### ACTIVITY
Count how many lines below include the word "this". Answer with a number only.
▼
/-! ### Blocks and keys -/

/-- A byte is its part of the block that holds it. -/
theorem byteAs_blockAs (s : State) (key loc : Nat) :
    s.byteAs key loc = BitVec.ofNat 8 (s.blockAs key (loc / 16) / 256 ^ (loc % 16)) := by
  unfold State.byteAs
  split
  · rename_i h
    simp [State.blockAs, h]
  · rename_i k h
    split
    · rename_i hk
      have h2 : 16 * (loc / 16) + loc % 16 = loc := Nat.div_add_mod loc 16
      simp only [State.blockAs, h, hk, if_true]
      rw [memNat_byte _ _ _ _ (Nat.mod_lt _ (by decide)), h2]
    · rfl

theorem claimBlock_wf (s : State) (key blk : Nat) (h : Memory.wf s.mem = true) :
    Memory.wf (s.claimBlock key blk).mem = true := by
  unfold State.claimBlock
  split
  · exact h
  · exact wf_memSetList _ _ _ h

/-- A block reads the same where its bytes and its key are the same. -/
theorem blockAs_congr (s s' : State) (key blk : Nat) (ht : mapFind s'.tags blk = mapFind s.tags blk)
    (hm : memNat s'.mem (16 * blk) 16 = memNat s.mem (16 * blk) 16) : s'.blockAs key blk = s.blockAs key blk := by
  rw [State.blockAs, State.blockAs, ht, hm]

theorem memNat_congr (m m' : List Host.Cell) (n a : Nat) (h : ∀ i, i < n → memGet m' (a + i) = memGet m (a + i)) :
    memNat m' a n = memNat m a n := by
  induction n generalizing a with
  | zero => rfl
  | succ n ih =>
    have h0 : memGet m' a = memGet m a := h 0 (by omega)
    rw [memNat, memNat, h0, ih (a + 1) fun i hi => by
      have := h (i + 1) (by omega)
      rwa [show a + (i + 1) = a + 1 + i by omega] at this]

theorem memNat_memSetList_out (bs : List Byte) (m : List Host.Cell) (a x n : Nat) (h : Memory.wf m = true)
    (hx : x + n ≤ a ∨ a + bs.length ≤ x) : memNat (memSetList m a bs) x n = memNat m x n :=
  memNat_congr _ _ n x fun i hi => by rw [memGet_memSetList _ _ _ _ h, if_neg (by omega)]

/-- Claiming a block changes no byte as its new key reads it. -/
theorem claimBlock_byteAs (s : State) (key blk a : Nat) (h : Memory.wf s.mem = true) :
    (s.claimBlock key blk).byteAs key a = s.byteAs key a := by
  unfold State.claimBlock
  split
  · rfl
  · by_cases hb : a / 16 = blk
    · rw [byteAs_blockAs s key a]
      have h1 : 16 * blk ≤ a ∧ a < 16 * blk + 16 := by omega
      have h2 : a - 16 * blk = a % 16 := by omega
      unfold State.byteAs
      simp only [hb, mapFind_mapPut_self, if_true]
      rw [memGet_memSetList _ _ _ _ h]
      simp only [natBytes_length, h1, and_self, if_true]
      rw [h2, natBytes_getD _ _ _ (Nat.mod_lt _ (by decide))]
    · rw [byteAs_blockAs, byteAs_blockAs, blockAs_congr s]
      · exact mapFind_mapPut_ne _ _ hb
      · exact memNat_memSetList_out _ _ _ _ _ h (by rw [natBytes_length]; omega)

theorem claimBlock_tag (s : State) (key blk : Nat) : mapFind (s.claimBlock key blk).tags blk = some key := by
  unfold State.claimBlock
  split
  · assumption
  · simp

theorem claimBlock_tag_ne (s : State) (key blk b : Nat) (h : b ≠ blk) :
    mapFind (s.claimBlock key blk).tags b = mapFind s.tags b := by
  unfold State.claimBlock
  split
  · rfl
  · simp [mapFind_mapPut_ne _ _ h]

theorem claimBlocks_wf (n : Nat) (s : State) (key blk : Nat) (h : Memory.wf s.mem = true) :
    Memory.wf (s.claimBlocks key blk n).mem = true := by
  induction n generalizing s blk with
  | zero => exact h
  | succ n ih => exact ih _ _ (claimBlock_wf s key blk h)

theorem claimBlocks_byteAs (n : Nat) (s : State) (key blk a : Nat) (h : Memory.wf s.mem = true) :
    (s.claimBlocks key blk n).byteAs key a = s.byteAs key a := by
  induction n generalizing s blk with
  | zero => rfl
  | succ n ih =>
    simp only [State.claimBlocks]
    rw [ih _ _ (claimBlock_wf s key blk h), claimBlock_byteAs s key blk a h]

theorem claimBlocks_tag_out (n : Nat) (s : State) (key blk b : Nat) (hb : b < blk ∨ blk + n ≤ b) :
    mapFind (s.claimBlocks key blk n).tags b = mapFind s.tags b := by
  induction n generalizing s blk with
  | zero => rfl
  | succ n ih =>
    simp only [State.claimBlocks]
    rw [ih _ _ (by omega), claimBlock_tag_ne _ _ _ _ (by omega)]

theorem claimBlocks_tag (n : Nat) (s : State) (key blk b : Nat) (hb : blk ≤ b ∧ b < blk + n) :
    mapFind (s.claimBlocks key blk n).tags b = some key := by
  induction n generalizing s blk with
  | zero => omega
  | succ n ih =>
    simp only [State.claimBlocks]
    by_cases h : b = blk
    · subst h
      rw [claimBlocks_tag_out _ _ _ _ _ (by omega), claimBlock_tag]
    · exact ih _ _ (by omega)

/-- A write under a key keeps the canonical form. -/
theorem writeAs_wf (s : State) (key loc : Nat) (bs : List Byte) (h : Memory.wf s.mem = true) :
    Memory.wf (s.writeAs key loc bs).mem = true := by
  unfold State.writeAs
  split
  · exact h
  · exact wf_memSetList _ _ _ (claimBlocks_wf _ s key _ h)

/-- A read under the key of the last write gives the bytes written, and every other byte as before (R308). -/
theorem writeAs_byteAs (s : State) (key loc a : Nat) (bs : List Byte) (h : Memory.wf s.mem = true) :
    (s.writeAs key loc bs).byteAs key a =
      if loc ≤ a ∧ a < loc + bs.length then bs.getD (a - loc) 0 else s.byteAs key a := by
  unfold State.writeAs
  split
  · rename_i he
    have : bs = [] := List.isEmpty_iff.mp he
    subst this
    have : ¬(loc ≤ a ∧ a < loc) := by omega
    simp [this]
  · have hw := claimBlocks_wf ((loc % 16 + bs.length + 15) / 16) s key (loc / 16) h
    have hold := claimBlocks_byteAs ((loc % 16 + bs.length + 15) / 16) s key (loc / 16) a h
    by_cases hin : loc / 16 ≤ a / 16 ∧ a / 16 < loc / 16 + (loc % 16 + bs.length + 15) / 16
    · have ht := claimBlocks_tag _ s key (loc / 16) (a / 16) hin
      rw [← hold]
      unfold State.byteAs
      simp only [ht, if_true]
      rw [memGet_memSetList _ _ _ _ hw]
    · have hout : ¬(loc ≤ a ∧ a < loc + bs.length) := by omega
      have hm : ∀ c : State, Memory.wf c.mem = true →
          State.blockAs { c with mem := memSetList c.mem loc bs } key (a / 16) = c.blockAs key (a / 16) := fun c hc =>
        blockAs_congr c { c with mem := memSetList c.mem loc bs } key (a / 16) rfl
          (memNat_memSetList_out _ _ _ _ _ hc (by omega))
      rw [← hold, if_neg hout, byteAs_blockAs, byteAs_blockAs, hm _ hw]

theorem claimBlock_memNat_out (s : State) (key blk x : Nat) (h : Memory.wf s.mem = true)
    (hx : x + 16 ≤ 16 * blk ∨ 16 * blk + 16 ≤ x) : memNat (s.claimBlock key blk).mem x 16 = memNat s.mem x 16 := by
  unfold State.claimBlock
  split
  · rfl
  · exact memNat_memSetList_out _ _ _ _ _ h (by rw [natBytes_length]; omega)

theorem claimBlocks_memNat_out (n : Nat) (s : State) (key blk x : Nat) (h : Memory.wf s.mem = true)
    (hx : x + 16 ≤ 16 * blk ∨ 16 * (blk + n) ≤ x) : memNat (s.claimBlocks key blk n).mem x 16 = memNat s.mem x 16 := by
  induction n generalizing s blk with
  | zero => rfl
  | succ n ih =>
    rw [State.claimBlocks, ih _ _ (claimBlock_wf s key blk h) (by omega), claimBlock_memNat_out s key blk x h (by omega)]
▲
### RESPONSE BELOW
3